WHAT THIS TASK INVOLVES: In the records below, the line with "interlocked results and" opens the range and the line with "(r.1 ++ m.1.toList, cacheWalk" closes it; print that range exactly and nothing else.

DATA EXTRACT:
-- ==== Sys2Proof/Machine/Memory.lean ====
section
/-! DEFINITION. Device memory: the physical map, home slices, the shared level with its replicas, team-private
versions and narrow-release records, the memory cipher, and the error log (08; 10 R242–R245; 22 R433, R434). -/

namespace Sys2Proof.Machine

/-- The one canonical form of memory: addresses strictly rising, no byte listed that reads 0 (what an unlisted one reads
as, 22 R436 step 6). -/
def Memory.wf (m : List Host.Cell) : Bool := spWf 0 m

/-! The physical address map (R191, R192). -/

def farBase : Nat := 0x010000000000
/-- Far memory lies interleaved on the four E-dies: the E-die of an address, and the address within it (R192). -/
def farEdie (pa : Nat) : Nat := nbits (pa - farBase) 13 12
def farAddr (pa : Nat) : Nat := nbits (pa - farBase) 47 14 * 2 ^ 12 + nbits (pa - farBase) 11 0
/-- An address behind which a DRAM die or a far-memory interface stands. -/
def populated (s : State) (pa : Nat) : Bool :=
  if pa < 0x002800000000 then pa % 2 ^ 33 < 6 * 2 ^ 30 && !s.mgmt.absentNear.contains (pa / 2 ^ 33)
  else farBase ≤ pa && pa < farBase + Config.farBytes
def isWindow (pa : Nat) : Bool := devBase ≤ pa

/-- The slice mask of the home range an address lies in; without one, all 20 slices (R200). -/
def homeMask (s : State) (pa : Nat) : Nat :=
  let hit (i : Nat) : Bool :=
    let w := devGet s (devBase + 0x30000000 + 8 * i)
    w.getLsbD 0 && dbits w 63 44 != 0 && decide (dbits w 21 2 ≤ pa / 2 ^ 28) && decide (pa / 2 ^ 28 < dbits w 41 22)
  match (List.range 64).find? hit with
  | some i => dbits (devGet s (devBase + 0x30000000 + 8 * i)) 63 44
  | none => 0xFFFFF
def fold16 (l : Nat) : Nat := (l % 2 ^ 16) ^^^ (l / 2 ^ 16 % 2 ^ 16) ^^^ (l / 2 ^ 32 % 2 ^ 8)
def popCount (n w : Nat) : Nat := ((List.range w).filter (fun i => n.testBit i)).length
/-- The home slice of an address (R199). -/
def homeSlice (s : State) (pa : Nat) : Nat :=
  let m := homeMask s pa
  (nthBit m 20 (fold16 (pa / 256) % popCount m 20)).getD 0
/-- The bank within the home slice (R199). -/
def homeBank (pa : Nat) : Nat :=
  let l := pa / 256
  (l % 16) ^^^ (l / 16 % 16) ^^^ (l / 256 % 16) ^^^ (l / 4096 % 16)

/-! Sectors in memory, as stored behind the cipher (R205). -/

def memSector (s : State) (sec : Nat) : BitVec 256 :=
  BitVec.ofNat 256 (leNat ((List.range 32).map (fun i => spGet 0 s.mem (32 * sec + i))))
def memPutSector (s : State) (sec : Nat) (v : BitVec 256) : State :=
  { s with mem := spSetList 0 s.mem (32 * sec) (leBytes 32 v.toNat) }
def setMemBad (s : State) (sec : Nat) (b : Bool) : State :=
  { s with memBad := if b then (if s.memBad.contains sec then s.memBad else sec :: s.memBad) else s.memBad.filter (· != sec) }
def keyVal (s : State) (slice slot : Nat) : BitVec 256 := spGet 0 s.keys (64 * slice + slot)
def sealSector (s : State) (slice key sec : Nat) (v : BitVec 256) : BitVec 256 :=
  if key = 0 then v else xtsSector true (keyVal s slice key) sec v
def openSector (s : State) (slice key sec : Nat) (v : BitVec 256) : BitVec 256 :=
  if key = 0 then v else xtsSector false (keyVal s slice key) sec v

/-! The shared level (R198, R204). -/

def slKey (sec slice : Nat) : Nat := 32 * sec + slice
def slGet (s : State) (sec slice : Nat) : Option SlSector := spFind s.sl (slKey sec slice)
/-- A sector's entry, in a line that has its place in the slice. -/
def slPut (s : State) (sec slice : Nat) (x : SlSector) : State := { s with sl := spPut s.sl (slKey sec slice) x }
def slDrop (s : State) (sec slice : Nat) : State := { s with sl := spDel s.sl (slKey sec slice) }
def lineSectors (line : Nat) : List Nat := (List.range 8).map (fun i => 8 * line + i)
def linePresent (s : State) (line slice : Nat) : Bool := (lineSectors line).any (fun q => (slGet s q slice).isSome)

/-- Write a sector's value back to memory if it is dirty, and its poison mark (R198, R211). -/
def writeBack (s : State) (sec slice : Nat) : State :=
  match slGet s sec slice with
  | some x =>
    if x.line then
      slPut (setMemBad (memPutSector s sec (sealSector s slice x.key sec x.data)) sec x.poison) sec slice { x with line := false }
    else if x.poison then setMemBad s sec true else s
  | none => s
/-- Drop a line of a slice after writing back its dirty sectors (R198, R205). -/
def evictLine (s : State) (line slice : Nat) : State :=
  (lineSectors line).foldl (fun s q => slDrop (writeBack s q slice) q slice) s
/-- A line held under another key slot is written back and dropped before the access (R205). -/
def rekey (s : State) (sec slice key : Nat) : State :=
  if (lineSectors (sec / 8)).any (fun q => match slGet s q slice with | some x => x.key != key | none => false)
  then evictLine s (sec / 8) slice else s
---
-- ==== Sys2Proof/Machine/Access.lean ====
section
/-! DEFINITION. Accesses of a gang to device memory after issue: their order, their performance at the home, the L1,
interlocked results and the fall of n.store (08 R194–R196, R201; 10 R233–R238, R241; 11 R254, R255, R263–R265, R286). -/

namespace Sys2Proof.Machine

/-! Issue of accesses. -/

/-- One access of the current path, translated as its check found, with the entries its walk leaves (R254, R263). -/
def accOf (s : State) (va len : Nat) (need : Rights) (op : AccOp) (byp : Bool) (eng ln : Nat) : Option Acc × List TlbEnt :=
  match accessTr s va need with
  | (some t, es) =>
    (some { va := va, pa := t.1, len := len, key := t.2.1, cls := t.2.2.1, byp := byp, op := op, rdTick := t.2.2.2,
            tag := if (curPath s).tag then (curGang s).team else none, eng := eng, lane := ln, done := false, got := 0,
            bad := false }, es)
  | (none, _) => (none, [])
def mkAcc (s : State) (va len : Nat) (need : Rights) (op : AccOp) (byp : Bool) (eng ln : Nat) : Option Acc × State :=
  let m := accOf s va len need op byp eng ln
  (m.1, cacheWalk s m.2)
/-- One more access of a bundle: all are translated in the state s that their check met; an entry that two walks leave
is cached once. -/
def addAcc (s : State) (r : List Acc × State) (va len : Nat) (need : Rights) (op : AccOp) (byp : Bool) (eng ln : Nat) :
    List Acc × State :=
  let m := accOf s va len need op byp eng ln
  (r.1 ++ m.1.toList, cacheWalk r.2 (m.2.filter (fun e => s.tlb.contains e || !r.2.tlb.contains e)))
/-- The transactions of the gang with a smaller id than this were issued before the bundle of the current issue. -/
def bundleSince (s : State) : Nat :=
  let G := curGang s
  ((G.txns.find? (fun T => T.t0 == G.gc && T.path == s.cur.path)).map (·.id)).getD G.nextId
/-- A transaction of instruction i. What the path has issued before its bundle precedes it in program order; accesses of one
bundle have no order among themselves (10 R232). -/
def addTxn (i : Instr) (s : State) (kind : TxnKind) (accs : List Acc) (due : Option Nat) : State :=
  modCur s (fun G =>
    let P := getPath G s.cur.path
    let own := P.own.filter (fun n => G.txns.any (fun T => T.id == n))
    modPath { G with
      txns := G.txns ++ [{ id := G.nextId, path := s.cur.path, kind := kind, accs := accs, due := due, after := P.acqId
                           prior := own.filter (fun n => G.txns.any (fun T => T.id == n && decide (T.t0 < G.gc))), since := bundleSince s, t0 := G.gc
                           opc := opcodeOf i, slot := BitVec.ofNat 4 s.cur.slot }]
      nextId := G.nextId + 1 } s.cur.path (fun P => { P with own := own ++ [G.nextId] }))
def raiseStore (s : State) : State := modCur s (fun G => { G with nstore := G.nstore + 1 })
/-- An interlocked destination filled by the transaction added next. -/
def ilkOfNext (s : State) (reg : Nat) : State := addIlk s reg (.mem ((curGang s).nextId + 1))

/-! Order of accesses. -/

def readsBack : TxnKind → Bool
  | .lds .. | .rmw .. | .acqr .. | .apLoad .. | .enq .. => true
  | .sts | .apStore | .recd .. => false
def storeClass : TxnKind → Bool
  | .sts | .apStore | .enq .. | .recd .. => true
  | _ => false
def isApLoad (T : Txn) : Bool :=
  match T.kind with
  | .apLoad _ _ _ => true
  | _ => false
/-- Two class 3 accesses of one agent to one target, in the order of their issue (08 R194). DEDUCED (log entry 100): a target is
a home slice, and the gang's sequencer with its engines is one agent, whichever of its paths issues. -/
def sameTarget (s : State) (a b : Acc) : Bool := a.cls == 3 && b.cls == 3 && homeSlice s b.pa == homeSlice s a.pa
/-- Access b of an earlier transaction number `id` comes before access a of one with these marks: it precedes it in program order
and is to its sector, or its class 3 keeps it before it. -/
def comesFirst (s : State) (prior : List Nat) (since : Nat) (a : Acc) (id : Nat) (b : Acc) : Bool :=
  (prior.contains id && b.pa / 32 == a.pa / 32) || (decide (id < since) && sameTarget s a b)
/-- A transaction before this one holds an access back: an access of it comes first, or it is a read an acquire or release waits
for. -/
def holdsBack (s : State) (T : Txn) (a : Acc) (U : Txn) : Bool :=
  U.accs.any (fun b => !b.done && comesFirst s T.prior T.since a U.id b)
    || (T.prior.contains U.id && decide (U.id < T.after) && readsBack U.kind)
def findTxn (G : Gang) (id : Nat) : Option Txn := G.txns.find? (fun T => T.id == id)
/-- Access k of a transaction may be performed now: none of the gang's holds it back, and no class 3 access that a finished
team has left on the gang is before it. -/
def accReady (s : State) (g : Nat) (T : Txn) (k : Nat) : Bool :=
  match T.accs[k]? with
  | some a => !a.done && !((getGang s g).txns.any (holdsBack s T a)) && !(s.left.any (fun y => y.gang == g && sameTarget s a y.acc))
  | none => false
--
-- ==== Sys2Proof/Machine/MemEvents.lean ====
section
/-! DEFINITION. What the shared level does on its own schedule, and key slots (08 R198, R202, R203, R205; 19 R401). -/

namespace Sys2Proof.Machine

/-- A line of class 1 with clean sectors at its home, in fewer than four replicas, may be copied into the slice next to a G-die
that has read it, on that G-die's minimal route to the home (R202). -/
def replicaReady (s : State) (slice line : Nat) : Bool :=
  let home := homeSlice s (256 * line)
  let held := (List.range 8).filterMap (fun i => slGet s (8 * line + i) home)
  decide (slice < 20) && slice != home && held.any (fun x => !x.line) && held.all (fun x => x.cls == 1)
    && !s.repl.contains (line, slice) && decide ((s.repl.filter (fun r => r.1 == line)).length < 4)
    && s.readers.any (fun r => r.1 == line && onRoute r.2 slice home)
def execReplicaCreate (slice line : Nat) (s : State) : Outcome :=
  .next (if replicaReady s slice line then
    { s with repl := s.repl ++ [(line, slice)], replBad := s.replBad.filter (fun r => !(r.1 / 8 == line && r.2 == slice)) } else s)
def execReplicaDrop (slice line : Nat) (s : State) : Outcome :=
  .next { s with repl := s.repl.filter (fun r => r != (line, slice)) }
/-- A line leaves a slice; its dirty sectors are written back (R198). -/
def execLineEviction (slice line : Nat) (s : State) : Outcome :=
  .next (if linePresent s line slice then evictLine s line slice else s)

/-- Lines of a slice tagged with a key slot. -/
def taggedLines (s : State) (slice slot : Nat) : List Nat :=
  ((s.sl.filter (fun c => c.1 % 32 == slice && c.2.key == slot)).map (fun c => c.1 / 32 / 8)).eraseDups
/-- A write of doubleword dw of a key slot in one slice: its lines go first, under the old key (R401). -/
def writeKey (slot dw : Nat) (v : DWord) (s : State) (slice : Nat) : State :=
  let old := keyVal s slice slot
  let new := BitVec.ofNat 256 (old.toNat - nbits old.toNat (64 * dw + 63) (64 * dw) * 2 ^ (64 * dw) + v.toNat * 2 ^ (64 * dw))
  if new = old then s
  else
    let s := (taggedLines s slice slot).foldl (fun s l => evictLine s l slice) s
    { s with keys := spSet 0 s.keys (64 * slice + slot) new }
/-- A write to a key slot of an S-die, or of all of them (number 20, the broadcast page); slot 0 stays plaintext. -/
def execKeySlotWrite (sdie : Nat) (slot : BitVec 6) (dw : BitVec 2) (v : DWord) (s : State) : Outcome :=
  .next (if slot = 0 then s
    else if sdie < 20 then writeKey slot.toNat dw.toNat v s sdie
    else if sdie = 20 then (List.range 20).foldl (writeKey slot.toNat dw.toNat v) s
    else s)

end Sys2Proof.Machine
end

ANSWER TO THE PROBLEM:
interlocked results and the fall of n.store (08 R194–R196, R201; 10 R233–R238, R241; 11 R254, R255, R263–R265, R286). -/

namespace Sys2Proof.Machine

/-! Issue of accesses. -/

/-- One access of the current path, translated as its check found, with the entries its walk leaves (R254, R263). -/
def accOf (s : State) (va len : Nat) (need : Rights) (op : AccOp) (byp : Bool) (eng ln : Nat) : Option Acc × List TlbEnt :=
  match accessTr s va need with
  | (some t, es) =>
    (some { va := va, pa := t.1, len := len, key := t.2.1, cls := t.2.2.1, byp := byp, op := op, rdTick := t.2.2.2,
            tag := if (curPath s).tag then (curGang s).team else none, eng := eng, lane := ln, done := false, got := 0,
            bad := false }, es)
  | (none, _) => (none, [])
def mkAcc (s : State) (va len : Nat) (need : Rights) (op : AccOp) (byp : Bool) (eng ln : Nat) : Option Acc × State :=
  let m := accOf s va len need op byp eng ln
  (m.1, cacheWalk s m.2)
/-- One more access of a bundle: all are translated in the state s that their check met; an entry that two walks leave
is cached once. -/
def addAcc (s : State) (r : List Acc × State) (va len : Nat) (need : Rights) (op : AccOp) (byp : Bool) (eng ln : Nat) :
    List Acc × State :=
  let m := accOf s va len need op byp eng ln
  (r.1 ++ m.1.toList, cacheWalk r.2 (m.2.filter (fun e => s.tlb.contains e || !r.2.tlb.contains e)))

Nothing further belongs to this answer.